- YOUR INSTRUCTIONS -
Please give back only the lines below from the one containing "have hincluded : (s.afterStrobe" to the one containing "fun n => ?_, ?_, ?_, mixStamps_lanes", each repeated word for word, both ends included.

- MATERIAL TO PROCESS -

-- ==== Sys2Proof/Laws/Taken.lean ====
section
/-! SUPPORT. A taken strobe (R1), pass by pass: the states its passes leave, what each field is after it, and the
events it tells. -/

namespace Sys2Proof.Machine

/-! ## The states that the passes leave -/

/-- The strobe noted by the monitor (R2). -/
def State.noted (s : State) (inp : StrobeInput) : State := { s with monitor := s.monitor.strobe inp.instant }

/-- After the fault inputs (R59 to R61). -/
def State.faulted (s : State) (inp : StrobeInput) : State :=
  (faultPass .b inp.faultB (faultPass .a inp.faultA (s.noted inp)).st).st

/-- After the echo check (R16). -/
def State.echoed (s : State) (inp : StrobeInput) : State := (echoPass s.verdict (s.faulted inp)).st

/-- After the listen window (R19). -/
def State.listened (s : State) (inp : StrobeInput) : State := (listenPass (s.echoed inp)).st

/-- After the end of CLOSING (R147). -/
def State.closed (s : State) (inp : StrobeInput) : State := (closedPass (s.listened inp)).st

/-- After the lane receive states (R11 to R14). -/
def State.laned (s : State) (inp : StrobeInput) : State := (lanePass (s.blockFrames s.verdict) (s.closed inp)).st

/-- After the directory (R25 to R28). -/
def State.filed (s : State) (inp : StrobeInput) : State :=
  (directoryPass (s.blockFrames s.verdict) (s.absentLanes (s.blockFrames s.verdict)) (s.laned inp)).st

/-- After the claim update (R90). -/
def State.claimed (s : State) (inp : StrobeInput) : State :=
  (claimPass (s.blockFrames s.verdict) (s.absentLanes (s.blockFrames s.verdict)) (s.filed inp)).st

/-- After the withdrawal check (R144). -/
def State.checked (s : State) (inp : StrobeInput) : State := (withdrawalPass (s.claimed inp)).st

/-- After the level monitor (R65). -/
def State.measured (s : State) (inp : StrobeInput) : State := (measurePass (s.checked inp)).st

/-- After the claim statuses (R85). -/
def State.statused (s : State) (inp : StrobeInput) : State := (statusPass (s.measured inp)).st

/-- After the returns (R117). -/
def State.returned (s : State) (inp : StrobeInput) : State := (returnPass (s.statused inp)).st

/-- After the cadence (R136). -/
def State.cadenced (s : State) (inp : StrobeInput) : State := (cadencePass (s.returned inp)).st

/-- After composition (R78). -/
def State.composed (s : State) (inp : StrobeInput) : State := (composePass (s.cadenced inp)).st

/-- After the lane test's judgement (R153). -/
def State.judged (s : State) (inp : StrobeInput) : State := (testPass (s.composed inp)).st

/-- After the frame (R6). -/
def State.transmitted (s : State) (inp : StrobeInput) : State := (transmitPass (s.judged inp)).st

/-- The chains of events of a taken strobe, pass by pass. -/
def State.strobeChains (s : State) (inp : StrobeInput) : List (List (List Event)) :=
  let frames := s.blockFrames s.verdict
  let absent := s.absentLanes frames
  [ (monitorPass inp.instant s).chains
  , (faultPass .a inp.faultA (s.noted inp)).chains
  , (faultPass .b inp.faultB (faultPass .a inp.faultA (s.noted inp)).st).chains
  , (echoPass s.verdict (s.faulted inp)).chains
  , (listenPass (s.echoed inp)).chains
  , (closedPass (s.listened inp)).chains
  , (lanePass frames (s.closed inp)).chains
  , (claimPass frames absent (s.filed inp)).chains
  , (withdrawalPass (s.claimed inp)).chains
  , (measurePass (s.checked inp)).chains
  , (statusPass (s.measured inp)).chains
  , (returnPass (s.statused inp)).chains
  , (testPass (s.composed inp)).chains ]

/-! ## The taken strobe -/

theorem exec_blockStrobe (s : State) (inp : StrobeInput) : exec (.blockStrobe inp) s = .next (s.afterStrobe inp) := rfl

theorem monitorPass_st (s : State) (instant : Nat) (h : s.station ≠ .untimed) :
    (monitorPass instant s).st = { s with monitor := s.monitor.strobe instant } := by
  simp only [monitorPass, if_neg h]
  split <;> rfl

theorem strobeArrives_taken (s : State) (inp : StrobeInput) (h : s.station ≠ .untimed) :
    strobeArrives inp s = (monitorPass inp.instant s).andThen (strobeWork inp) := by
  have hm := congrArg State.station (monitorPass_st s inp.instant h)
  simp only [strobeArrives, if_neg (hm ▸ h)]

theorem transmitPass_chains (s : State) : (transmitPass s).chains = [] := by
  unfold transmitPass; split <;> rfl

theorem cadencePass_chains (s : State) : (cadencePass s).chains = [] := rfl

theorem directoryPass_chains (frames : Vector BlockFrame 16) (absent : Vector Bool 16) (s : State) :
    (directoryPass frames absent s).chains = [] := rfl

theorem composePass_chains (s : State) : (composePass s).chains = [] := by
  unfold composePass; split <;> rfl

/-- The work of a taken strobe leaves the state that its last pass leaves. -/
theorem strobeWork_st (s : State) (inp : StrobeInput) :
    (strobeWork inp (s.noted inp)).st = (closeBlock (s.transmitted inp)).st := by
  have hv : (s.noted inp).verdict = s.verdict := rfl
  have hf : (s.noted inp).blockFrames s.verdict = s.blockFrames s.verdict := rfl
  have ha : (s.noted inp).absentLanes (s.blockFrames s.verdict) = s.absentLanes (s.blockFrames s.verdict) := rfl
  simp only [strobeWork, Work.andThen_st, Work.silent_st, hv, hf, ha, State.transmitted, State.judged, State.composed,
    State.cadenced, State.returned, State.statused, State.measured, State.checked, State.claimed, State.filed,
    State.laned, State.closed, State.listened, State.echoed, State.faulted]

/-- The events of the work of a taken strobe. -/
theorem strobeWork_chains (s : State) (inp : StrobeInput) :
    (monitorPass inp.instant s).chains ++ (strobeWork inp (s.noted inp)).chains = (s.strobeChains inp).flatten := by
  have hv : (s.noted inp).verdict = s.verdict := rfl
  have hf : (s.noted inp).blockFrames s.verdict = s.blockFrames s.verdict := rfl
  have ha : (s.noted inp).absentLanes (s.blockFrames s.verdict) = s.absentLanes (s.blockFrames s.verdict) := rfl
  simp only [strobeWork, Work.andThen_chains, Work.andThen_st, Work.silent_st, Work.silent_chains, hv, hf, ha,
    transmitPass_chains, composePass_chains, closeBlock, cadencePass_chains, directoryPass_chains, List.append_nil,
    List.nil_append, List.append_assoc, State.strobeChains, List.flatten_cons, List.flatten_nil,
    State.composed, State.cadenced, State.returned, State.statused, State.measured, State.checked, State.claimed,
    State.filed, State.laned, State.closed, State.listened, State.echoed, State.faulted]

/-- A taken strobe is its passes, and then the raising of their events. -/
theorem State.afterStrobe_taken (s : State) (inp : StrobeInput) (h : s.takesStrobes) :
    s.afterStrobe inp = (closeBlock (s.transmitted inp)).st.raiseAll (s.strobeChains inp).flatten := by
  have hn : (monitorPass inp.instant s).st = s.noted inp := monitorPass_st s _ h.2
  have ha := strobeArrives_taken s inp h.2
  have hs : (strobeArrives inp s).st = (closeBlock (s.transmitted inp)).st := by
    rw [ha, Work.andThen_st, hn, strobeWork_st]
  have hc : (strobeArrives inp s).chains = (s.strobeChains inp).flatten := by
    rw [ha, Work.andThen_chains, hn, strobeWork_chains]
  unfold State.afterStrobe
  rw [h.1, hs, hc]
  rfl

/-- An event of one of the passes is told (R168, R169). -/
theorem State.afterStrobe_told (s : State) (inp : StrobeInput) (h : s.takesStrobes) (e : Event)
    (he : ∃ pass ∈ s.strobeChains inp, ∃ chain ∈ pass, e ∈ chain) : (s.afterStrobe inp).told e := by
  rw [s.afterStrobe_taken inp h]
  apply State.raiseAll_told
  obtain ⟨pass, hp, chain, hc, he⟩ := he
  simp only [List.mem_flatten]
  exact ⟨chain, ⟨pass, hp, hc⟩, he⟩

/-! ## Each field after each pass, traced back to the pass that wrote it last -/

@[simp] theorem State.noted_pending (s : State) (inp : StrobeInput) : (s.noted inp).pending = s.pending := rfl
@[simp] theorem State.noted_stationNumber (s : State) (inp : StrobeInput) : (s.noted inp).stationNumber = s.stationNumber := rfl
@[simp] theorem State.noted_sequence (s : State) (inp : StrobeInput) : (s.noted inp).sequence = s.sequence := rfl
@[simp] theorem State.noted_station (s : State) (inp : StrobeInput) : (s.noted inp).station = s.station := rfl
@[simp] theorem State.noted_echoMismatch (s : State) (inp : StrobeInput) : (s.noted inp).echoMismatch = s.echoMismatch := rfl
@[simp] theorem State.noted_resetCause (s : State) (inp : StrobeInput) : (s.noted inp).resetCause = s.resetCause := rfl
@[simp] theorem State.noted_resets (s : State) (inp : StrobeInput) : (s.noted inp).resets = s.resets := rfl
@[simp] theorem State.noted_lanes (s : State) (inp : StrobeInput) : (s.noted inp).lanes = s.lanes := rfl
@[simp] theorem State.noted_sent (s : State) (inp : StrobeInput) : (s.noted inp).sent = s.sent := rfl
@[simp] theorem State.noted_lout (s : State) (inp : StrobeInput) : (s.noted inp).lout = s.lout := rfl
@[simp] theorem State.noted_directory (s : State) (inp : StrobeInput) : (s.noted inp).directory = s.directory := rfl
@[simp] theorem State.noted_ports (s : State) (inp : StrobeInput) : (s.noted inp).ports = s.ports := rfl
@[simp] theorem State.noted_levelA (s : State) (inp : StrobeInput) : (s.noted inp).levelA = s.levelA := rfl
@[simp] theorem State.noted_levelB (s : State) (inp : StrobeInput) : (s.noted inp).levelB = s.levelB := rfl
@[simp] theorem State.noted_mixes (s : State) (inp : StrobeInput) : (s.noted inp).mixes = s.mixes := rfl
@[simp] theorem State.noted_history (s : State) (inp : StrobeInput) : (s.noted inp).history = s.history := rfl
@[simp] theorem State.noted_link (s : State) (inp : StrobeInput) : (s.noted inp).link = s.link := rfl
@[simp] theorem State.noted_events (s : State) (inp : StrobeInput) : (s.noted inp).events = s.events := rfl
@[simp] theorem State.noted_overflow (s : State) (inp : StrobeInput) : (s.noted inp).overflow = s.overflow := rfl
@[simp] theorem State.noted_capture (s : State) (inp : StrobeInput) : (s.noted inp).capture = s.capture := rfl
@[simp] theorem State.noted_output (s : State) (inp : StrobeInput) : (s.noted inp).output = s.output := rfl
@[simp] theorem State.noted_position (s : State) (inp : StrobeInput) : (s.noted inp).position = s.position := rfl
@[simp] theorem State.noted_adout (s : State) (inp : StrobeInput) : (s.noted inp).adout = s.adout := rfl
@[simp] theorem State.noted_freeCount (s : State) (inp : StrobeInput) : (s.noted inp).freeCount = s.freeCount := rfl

* * *

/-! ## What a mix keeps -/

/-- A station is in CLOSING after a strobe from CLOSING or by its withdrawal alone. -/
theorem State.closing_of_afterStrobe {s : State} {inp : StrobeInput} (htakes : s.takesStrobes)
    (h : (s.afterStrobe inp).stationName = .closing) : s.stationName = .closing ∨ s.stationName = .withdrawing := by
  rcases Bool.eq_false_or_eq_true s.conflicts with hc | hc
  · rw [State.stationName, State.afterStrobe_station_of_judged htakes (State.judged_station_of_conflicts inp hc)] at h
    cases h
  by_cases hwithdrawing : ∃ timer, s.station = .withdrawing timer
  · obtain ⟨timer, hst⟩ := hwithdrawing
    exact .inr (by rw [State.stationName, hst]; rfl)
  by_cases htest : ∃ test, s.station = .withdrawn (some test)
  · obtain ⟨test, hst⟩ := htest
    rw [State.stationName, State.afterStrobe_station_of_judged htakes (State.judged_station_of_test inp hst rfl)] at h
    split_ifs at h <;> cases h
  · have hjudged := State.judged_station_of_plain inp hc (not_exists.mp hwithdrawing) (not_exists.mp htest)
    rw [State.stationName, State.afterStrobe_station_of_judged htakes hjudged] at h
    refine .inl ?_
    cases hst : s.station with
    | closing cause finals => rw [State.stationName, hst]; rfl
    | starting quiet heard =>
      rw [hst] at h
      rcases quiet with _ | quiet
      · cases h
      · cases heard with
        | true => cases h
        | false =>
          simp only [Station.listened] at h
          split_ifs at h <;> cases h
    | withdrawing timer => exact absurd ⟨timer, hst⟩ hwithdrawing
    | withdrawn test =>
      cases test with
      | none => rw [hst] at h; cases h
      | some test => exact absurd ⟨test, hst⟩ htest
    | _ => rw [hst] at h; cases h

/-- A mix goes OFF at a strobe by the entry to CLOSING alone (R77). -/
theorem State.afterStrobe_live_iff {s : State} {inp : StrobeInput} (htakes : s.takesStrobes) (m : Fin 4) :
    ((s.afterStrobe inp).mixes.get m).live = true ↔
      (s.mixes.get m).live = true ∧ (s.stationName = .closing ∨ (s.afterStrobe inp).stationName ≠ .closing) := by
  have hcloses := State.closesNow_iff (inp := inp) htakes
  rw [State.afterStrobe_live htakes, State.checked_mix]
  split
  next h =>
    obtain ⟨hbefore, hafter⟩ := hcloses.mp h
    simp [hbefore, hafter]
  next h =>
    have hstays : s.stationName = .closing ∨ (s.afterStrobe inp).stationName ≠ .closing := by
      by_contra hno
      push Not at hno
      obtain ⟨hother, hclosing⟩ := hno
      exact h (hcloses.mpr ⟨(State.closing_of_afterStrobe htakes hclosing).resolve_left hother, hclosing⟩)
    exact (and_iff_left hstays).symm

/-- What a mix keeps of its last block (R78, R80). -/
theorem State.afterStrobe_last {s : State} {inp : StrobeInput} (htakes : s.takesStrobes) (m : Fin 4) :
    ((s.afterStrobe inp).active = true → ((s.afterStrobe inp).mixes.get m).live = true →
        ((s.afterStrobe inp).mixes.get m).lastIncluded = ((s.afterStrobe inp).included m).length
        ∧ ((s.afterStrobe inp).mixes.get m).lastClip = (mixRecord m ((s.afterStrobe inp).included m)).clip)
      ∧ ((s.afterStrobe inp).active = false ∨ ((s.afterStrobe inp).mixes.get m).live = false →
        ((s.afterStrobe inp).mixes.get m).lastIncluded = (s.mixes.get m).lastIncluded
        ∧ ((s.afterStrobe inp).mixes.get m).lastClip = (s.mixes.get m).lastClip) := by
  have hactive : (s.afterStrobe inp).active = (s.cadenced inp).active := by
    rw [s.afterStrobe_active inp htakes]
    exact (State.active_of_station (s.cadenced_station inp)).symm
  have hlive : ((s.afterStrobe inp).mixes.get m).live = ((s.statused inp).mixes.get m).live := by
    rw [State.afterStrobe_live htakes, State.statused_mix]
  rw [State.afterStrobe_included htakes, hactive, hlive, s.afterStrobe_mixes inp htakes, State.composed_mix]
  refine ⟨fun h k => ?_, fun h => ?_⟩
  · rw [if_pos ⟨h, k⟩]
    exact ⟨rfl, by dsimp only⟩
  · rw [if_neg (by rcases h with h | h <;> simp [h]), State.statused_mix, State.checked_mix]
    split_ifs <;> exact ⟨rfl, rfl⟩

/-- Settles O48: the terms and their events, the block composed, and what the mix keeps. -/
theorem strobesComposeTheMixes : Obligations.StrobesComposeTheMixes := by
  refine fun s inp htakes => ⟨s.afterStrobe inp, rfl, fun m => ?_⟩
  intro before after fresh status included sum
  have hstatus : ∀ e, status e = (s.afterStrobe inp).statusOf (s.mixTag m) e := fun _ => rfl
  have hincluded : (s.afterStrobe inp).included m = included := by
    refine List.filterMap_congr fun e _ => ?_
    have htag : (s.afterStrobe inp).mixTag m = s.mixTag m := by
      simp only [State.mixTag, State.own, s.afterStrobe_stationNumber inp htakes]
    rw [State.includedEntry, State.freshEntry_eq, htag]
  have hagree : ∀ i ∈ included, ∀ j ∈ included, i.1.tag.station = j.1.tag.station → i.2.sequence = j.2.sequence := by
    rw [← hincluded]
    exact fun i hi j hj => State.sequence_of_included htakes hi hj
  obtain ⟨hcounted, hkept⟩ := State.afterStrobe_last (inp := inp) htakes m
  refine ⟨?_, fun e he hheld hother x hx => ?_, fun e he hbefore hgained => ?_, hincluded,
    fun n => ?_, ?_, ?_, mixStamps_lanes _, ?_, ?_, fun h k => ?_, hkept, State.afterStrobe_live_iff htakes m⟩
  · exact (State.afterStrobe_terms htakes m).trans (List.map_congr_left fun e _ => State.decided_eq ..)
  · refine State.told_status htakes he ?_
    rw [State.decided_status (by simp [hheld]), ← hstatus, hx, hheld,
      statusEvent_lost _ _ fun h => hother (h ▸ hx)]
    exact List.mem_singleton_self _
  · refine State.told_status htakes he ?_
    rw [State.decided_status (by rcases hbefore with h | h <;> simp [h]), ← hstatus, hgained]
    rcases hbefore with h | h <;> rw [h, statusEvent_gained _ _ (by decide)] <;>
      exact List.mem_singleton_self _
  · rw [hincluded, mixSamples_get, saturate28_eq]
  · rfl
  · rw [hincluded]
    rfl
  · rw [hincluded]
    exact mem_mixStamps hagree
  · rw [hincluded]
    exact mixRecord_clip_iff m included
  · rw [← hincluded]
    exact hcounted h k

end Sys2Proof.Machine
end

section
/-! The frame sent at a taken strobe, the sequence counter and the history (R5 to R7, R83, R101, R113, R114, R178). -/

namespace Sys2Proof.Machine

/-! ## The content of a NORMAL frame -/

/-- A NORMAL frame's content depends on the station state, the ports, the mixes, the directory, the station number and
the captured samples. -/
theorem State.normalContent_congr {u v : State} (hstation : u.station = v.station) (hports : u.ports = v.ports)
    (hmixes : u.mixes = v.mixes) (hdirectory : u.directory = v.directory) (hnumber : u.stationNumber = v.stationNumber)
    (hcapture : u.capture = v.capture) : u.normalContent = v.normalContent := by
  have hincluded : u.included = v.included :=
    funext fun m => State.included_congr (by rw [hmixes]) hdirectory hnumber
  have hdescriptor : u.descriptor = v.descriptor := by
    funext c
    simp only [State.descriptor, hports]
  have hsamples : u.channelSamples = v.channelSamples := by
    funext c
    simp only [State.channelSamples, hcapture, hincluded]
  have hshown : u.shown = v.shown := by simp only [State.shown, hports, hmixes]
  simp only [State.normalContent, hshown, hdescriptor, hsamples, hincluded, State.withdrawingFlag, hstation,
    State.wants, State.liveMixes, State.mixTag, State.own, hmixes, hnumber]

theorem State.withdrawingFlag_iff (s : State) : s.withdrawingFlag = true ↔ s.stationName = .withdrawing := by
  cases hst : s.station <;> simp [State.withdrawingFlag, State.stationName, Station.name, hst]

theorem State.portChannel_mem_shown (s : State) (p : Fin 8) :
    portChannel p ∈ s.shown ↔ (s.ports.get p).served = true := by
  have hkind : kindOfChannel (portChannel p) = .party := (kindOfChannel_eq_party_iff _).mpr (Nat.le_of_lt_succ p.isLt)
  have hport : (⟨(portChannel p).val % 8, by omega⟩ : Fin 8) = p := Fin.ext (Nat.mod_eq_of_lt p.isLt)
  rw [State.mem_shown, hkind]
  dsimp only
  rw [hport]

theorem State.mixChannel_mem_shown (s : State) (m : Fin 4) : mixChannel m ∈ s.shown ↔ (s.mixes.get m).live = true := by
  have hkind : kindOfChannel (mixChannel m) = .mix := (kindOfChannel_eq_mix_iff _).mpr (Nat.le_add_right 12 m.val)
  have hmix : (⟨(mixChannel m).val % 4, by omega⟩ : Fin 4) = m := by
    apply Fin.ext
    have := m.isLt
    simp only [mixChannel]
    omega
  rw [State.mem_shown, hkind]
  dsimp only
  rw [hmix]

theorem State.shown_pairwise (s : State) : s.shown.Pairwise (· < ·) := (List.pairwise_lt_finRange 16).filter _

- SOLUTION BELOW -
  have hincluded : (s.afterStrobe inp).included m = included := by
    refine List.filterMap_congr fun e _ => ?_
    have htag : (s.afterStrobe inp).mixTag m = s.mixTag m := by
      simp only [State.mixTag, State.own, s.afterStrobe_stationNumber inp htakes]
    rw [State.includedEntry, State.freshEntry_eq, htag]
  have hagree : ∀ i ∈ included, ∀ j ∈ included, i.1.tag.station = j.1.tag.station → i.2.sequence = j.2.sequence := by
    rw [← hincluded]
    exact fun i hi j hj => State.sequence_of_included htakes hi hj
  obtain ⟨hcounted, hkept⟩ := State.afterStrobe_last (inp := inp) htakes m
  refine ⟨?_, fun e he hheld hother x hx => ?_, fun e he hbefore hgained => ?_, hincluded,
    fun n => ?_, ?_, ?_, mixStamps_lanes _, ?_, ?_, fun h k => ?_, hkept, State.afterStrobe_live_iff htakes m⟩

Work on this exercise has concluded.